Search code examples
pythonnlpwordnetlinguisticslemmatization

how to modify Wordnet Lemmatizer to lemmitize specific words?


I am applying wordNet lemmatizer into my corpus and I need to define the pos tagger for lemmatizer:

stemmer = PorterStemmer()
def lemmitize(document):
    return stemmer.stem(WordNetLemmatizer().lemmatize(document, pos='v'))

def preprocess(document):
output = []
    for token in gensim.utils.simple_preprocess(document):
        if token not in gensim.parsing.preprocessing.STOPWORDS and len(token) > 3:
            print("lemmitize: ", lemmitize(token))
            output.append(lemmitize(token))
    return output

Now as you can see I am defining pos for verb (and I know wordNet default pos is a noun), however when I lemmatized my document:

the left door closed at the night  

I am getting out put as:

output:  ['leav', 'door', 'close', 'night']

which this is not what i was expecting. In my above sentences, left points to which door (e.g. right or left). If I choose pos ='n' this problem may solve but it will then act as a wornNet default and there will be no effects on words like taken.

I found a similar issue in here and I modified the exception list in nltk_data/corpora/wordnet/verb.exc and I changed left leave to left left but still, I am getting the same results as leav.
Now I am wondering if there is any solution to this problem or in the best case, is there any way that I can add a custom dictionary of some words (only limited to my document) that wordNet does not lemmatize them like:

my_dict_list = [left, ...]

Solution

  • You can add a custom dictionary for certain words, like pos_dict = {'breakfasted':'v', 'left':'a', 'taken':'v'}

    By passing this customized pos_dict along with token into the lemmitize function, you can use the lemmatizer for each token with a POS tag that you specify.

    lemmatize(token, pos_dict.get(token, 'n')) will pass 'n' for its second argument as a default value, unless the token is in the pos_dict keys. You can change this default value to whatever you want.

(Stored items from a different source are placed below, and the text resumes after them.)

-- ==== Sys2Proof/Certificates/Slice0/Obligations.lean ====
section
/-! DEFINITION. The statements for the provers, one definition each, family by family. -/

open Sys2Proof Sys2Proof.Machine


/-- The queue's law: a step takes the command at the front of the queue, and has its effect on the module with the queue's rest. -/
def Obligations.StepTakesFront : Prop :=
  ∀ (c : Instr) (rest : List Instr) (s : State),
    step { s with pending := c :: rest } = exec c { s with pending := rest }

/-- A step on an empty queue is one REFCLK cycle of a module in service: rc moves on by one, and in no other phase does anything change but a frog's
wait for its partner, which ends when 4800h.06 has passed (the model's choice, log entry 2). -/
def Obligations.IdleStep : Prop :=
  ∀ (m : Mach),
    (m.phase ≠ .running → step ⟨[], m⟩ = .next ⟨[], m⟩) ∧
    (m.phase = .running → (∀ p, p < 64 → (m.life p).frog = none) → step ⟨[], m⟩ = .next ⟨[], { m with rc := m.rc + 1 }⟩)

/-- No command touches the queue, and none is refused or stops the module: every command answers a next state whose queue is the one it was given. -/
def Obligations.EveryCommandCompletes : Prop :=
 ∀ (c : Instr) (s : State), ∃ m, Gives c s m

/-- NOP, SET, ADD, DBNZ, BCMP, RCTX and AX: each changes its own context as Table 4-10 and Table 4-11 say, and nothing else of the block. -/
def Obligations.ControlWords : Prop :=
  ∀ (s : State) (core : Nat) (x : Wx),
    (Issues s core x checksNop noStall → opcOf x.w = 0 →
      Gives (.nop core) s (s.mach.modCtx core x.guest (fun c => { c with pc := c.pc + 1 }))) ∧
    (Issues s core x checksSet noStall → opcOf x.w = 3 → x.f 119 115 ≠ 16 ∧
      Gives (.set core) s (s.mach.modCtx core x.guest (fun c =>
        if x.f 119 115 < 16 then { c with c := c.c.set (x.f 119 115) (x.f 114 83), pc := c.pc + 1 }
        else { c with ix := c.ix.set (x.f 119 115 - 16) (x.f 114 83), pc := c.pc + 1 }))) ∧
    (Issues s core x checksSet noStall → opcOf x.w = 4 →
      Gives (.add core) s (s.mach.modCtx core x.guest (fun c =>
        if x.f 119 115 < 16 then
          { c with c := c.c.set (x.f 119 115) ((c.c.getD (x.f 119 115) 0 + x.f 114 83) % 2 ^ 32), pc := c.pc + 1 }
        else
          { c with ix := c.ix.set (x.f 119 115 - 16) ((c.ix.getD (x.f 119 115 - 16) 0 + x.f 114 83) % 2 ^ 32), pc := c.pc + 1 }))) ∧
    (Issues s core x checksDbnz noStall → opcOf x.w = 5 → x.f 119 115 < 16 ∧
      Gives (.dbnz core) s (s.mach.modCtx core x.guest (fun c =>
        let v := (c.c.getD (x.f 119 115) 0 + (2 ^ 32 - 1)) % 2 ^ 32
        { c with
          c := c.c.set (x.f 119 115) v
          pc := if v = 0 then c.pc + 1 else x.f 114 95
          fetch := if v = 0 then c.fetch else !inBuffer c.pc (x.f 114 95) }))) ∧
    (Issues s core x checksBcmp noStall → opcOf x.w = 6 →
      Gives (.bcmp core) s (s.mach.modCtx core x.guest (fun c =>
        let r := x.f 119 115
        let a : Int := if r < 16 then c.c.getD r 0 else toSigned 32 (c.ix.getD (r - 16) 0)
        let b : Int := if r < 16 then x.f 112 81 else toSigned 32 (x.f 112 81)
        let holds : Bool := match x.f 114 113 with
          | 0 => a = b
          | 1 => a ≠ b
          | 2 => a < b
          | _ => b ≤ a
        { c with
          pc := if holds then x.f 80 61 else c.pc + 1
          fetch := if holds then !inBuffer c.pc (x.f 80 61) else c.fetch }))) ∧
    (Issues s core x checksRctx noStall → opcOf x.w = 7 →
      Gives (.rctx core) s (s.mach.modCtx core x.guest (fun c =>
        { c with stream := x.f 119 100, ebase := x.f 99 60, auto := bit x.w 59, pc := c.pc + 1 }))) ∧
    (Issues s core x checksAx noStall → opcOf x.w = 0x10 →
      Gives (.ax core) s (s.mach.modCtx core x.guest (fun c =>
        { c with ax := some (BitVec.ofNat 128 x.w), pc := c.pc + 1 })))

/-- HALT: the context halts, and a resident RUN job ends DONE when this was the last of its streams with every operation complete. STREAM_FETCH_RETURN:
the word that waited may issue; a fetch that meets an uncorrectable half at device address `a` raises 11h with that address instead, and the
controller records the read (Table 4-10, R122, Table 11-4, R328). -/
def Obligations.HaltAndStreamFetch : Prop :=
  (∀ (s : State) (core : Nat) (x : Wx), Issues s core x checksNop noStall → opcOf x.w = 1 →
    let m := s.mach.modCtx core x.guest (fun c => { c with run := .halted })
    (∀ j, m.resJob x.p = some j → j.kind = 1 → j.st = .running → m.streamsDone x.p false = true →
      Gives (.halt core) s (m.endRun j 0 0) ∧ ∀ k ∈ (m.endRun j 0 0).jobs, k.same j = true → ∃ q, k.st = .done 0 0 q) ∧
    ((∀ j, m.resJob x.p = some j → ¬ (j.kind = 1 ∧ j.st = .running ∧ m.streamsDone x.p false = true)) → Gives (.halt core) s m)) ∧
  (∀ (s : State) (core : Nat), s.mach.phase = .running →
    ((s.mach.core core).ctx (s.mach.core core).inGuest).fetch = true →
    Gives (.streamFetchReturn core none) s (s.mach.modCtx core (s.mach.core core).inGuest (fun c => { c with fetch := false })) ∧
    (∀ a p, a < 48 * 2 ^ 35 → s.mach.partOf (core / 16) = some p → ∃ m, Gives (.streamFetchReturn core (some a)) s m ∧
      a / 32 ∈ m.bad ∧ (0x11, p, core) ∈ m.hwWait ∧ ((m.core core).ctx (s.mach.core core).inGuest).fetch = false ∧
      (s.mach.offStacks.contains (a / 2 ^ 35) = false →
        m.obj (0x4100 + a / 2 ^ 35) 4 = min (s.mach.obj (0x4100 + a / 2 ^ 35) 4 + 1) (2 ^ 64 - 1))))

/-- A word that raises faults: the lowest code is taken with the word's PC, OPC and INFO (R151, R152, R153, Table 4-27). Shown for the control and
marker words. FAULT raises its CODE with word bits [127:64]; a stream that runs past its end raises 07h with its length; a wait beyond the limit of
6200h + p.01 raises 21h with its relative marker and the counter (R151, R148, Table 4-26). -/
def Obligations.CoreFaults : Prop :=
  (∀ (s : State) (core : Nat) (x : Wx) (code info : Nat), s.mach.phase = .running → s.mach.wx core = some x →
    let stopped (c : Instr) : Prop := Faults c s x.p core x.guest code (opcOf x.w) x.ctx.pc info
    code ≠ 0x11 →
    (opcOf x.w = 0 → pickFault (checksNop s.mach x) = some (code, info) → stopped (.nop core)) ∧
    (opcOf x.w = 1 → pickFault (checksNop s.mach x) = some (code, info) → stopped (.halt core)) ∧
    (opcOf x.w = 3 → pickFault (checksSet s.mach x) = some (code, info) → stopped (.set core)) ∧
    (opcOf x.w = 4 → pickFault (checksSet s.mach x) = some (code, info) → stopped (.add core)) ∧
    (opcOf x.w = 5 → pickFault (checksDbnz s.mach x) = some (code, info) → stopped (.dbnz core)) ∧
    (opcOf x.w = 6 → pickFault (checksBcmp s.mach x) = some (code, info) → stopped (.bcmp core)) ∧
    (opcOf x.w = 7 → pickFault (checksRctx s.mach x) = some (code, info) → stopped (.rctx core)) ∧
    (opcOf x.w = 8 → pickFault (checksMsig s.mach x) = some (code, info) → stopped (.msig core)) ∧
    (opcOf x.w = 9 → pickFault (checksMwait s.mach x) = some (code, info) → stopped (.mwait core)) ∧
    (opcOf x.w = 10 → pickFault (checksMrst s.mach x) = some (code, info) → stopped (.mrst core))) ∧
  (∀ (s : State) (core : Nat), s.mach.phase = .running →
    (∀ x, Issues s core x checksFault noStall → opcOf x.w = 2 →
      Faults (.fault core) s x.p core x.guest (x.f 119 112) 2 x.ctx.pc (x.w >>> 64)) ∧
    (∀ x, s.mach.seat core = some x → x.words ≤ x.ctx.pc → Faults (.streamEnd core) s x.p core x.guest 7 0 x.words x.words) ∧
    (∀ p k guest, s.mach.partOf (core / 16) = some p → s.mach.overdue p core guest = some k →
      (guest = true → s.mach.overdue p core false = none) →
      Faults (.waitTimeout core) s p core guest 0x21 9 ((s.mach.core core).ctx guest).pc
        (512 * (s.mach.clusters p).idxOf (k / 512) + k % 512 + 65536 * s.mach.markers.get 0 k)))

/-- MSIG here, MWAIT and MRST: the word sends its message to the marker's block, from the core's die; a signal merges into the newest waiting message
of that die, when that is a signal to the same marker, and else waits behind all others (R140, R143). MWAIT keeps PC until its wait is satisfied.
MSIG to a peer: it changes no marker here; a signal with the peer's marker and the count goes out, or is lost with its route; PC moves on (R145). -/
def Obligations.MarkerAndRemoteSignalWords : Prop :=
  (∀ (s : State) (core : Nat) (x : Wx),
    let k := (s.mach.clusters x.p).getD (x.f 119 104 / 512) 0 * 512 + x.f 119 104 % 512
    let q := s.mach.ports.get [] (k / 512)
    let sent (m : Mach) (q' : List MkMsg) : Mach := { m with ports := s.mach.ports.put (k / 512) q' }
    let on := s.mach.modCtx core x.guest (fun c => { c with pc := c.pc + 1 })
    let merges (older newer : List MkMsg) (n : Nat) : Prop :=
      q = older ++ .signal (core / 256) k n :: newer ∧ ∀ y ∈ newer, y.src ≠ core / 256
    (Issues s core x checksMsig stallMsig → opcOf x.w = 8 → bit x.w 71 = false → x.f 103 72 ≠ 0 ∧
      (∀ older newer n, merges older newer n →
        Gives (.msig core) s (sent on (older ++ .signal (core / 256) k (min (x.f 103 72 + n) 0xFFFFFFFF) :: newer))) ∧
      ((∀ older newer n, ¬ merges older newer n) → Gives (.msig core) s (sent on (q ++ [.signal (core / 256) k (x.f 103 72)])))) ∧
    (Issues s core x checksMrst noStall → opcOf x.w = 10 → Gives (.mrst core) s (sent on (q ++ [.reset (core / 256) k]))) ∧
    (Issues s core x checksMwait noStall → opcOf x.w = 9 →
      Gives (.mwait core) s (sent
        (s.mach.modCtx core x.guest (fun c => { c with run := .waiting k (x.f 103 72) s.mach.rc c.carry, carry := 0 }))
        (q ++ [.wait (core / 256) k (x.f 103 72) core x.guest])))) ∧
  (∀ (s : State) (core : Nat) (x : Wx), Issues s core x checksMsig stallMsig → opcOf x.w = 8 → bit x.w 71 = true →
    let on := s.mach.modCtx core x.guest (fun c => { c with pc := c.pc + 1 })
    ∃ r m, x.pk.peerRec (x.f 70 63) = some r ∧ Gives (.msig core) s m ∧
      m = { on with mid := s.mach.mid + 1 }.sendOrLose { msgBlank 3 (s.mach.pv x.p) (peerAt r).1 s.mach.ownAddr (peerAt r).2 x.p
        (s.mach.jobId x.p).1 (s.mach.jobId x.p).2 core (s.mach.mid % 2 ^ 32) with
        fmk := x.f 119 104
        arg := x.f 103 72 } ∧
      m.markers = s.mach.markers ∧ m.ports = s.mach.ports ∧ m.mem = s.mach.mem ∧ m.jobs = s.mach.jobs ∧ m.cores = on.cores)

    def lemmitize(document, pos_dict):
        return stemmer.stem(WordNetLemmatizer().lemmatize(document, pos_dict.get(document, 'n')))
    
    def preprocess(document, pos_dict):
        output = []
        for token in gensim.utils.simple_preprocess(document):
            if token not in gensim.parsing.preprocessing.STOPWORDS and len(token) > 3:
                print("lemmitize: ", lemmitize(token, pos_dict))
                output.append(lemmitize(token, pos_dict))
        return output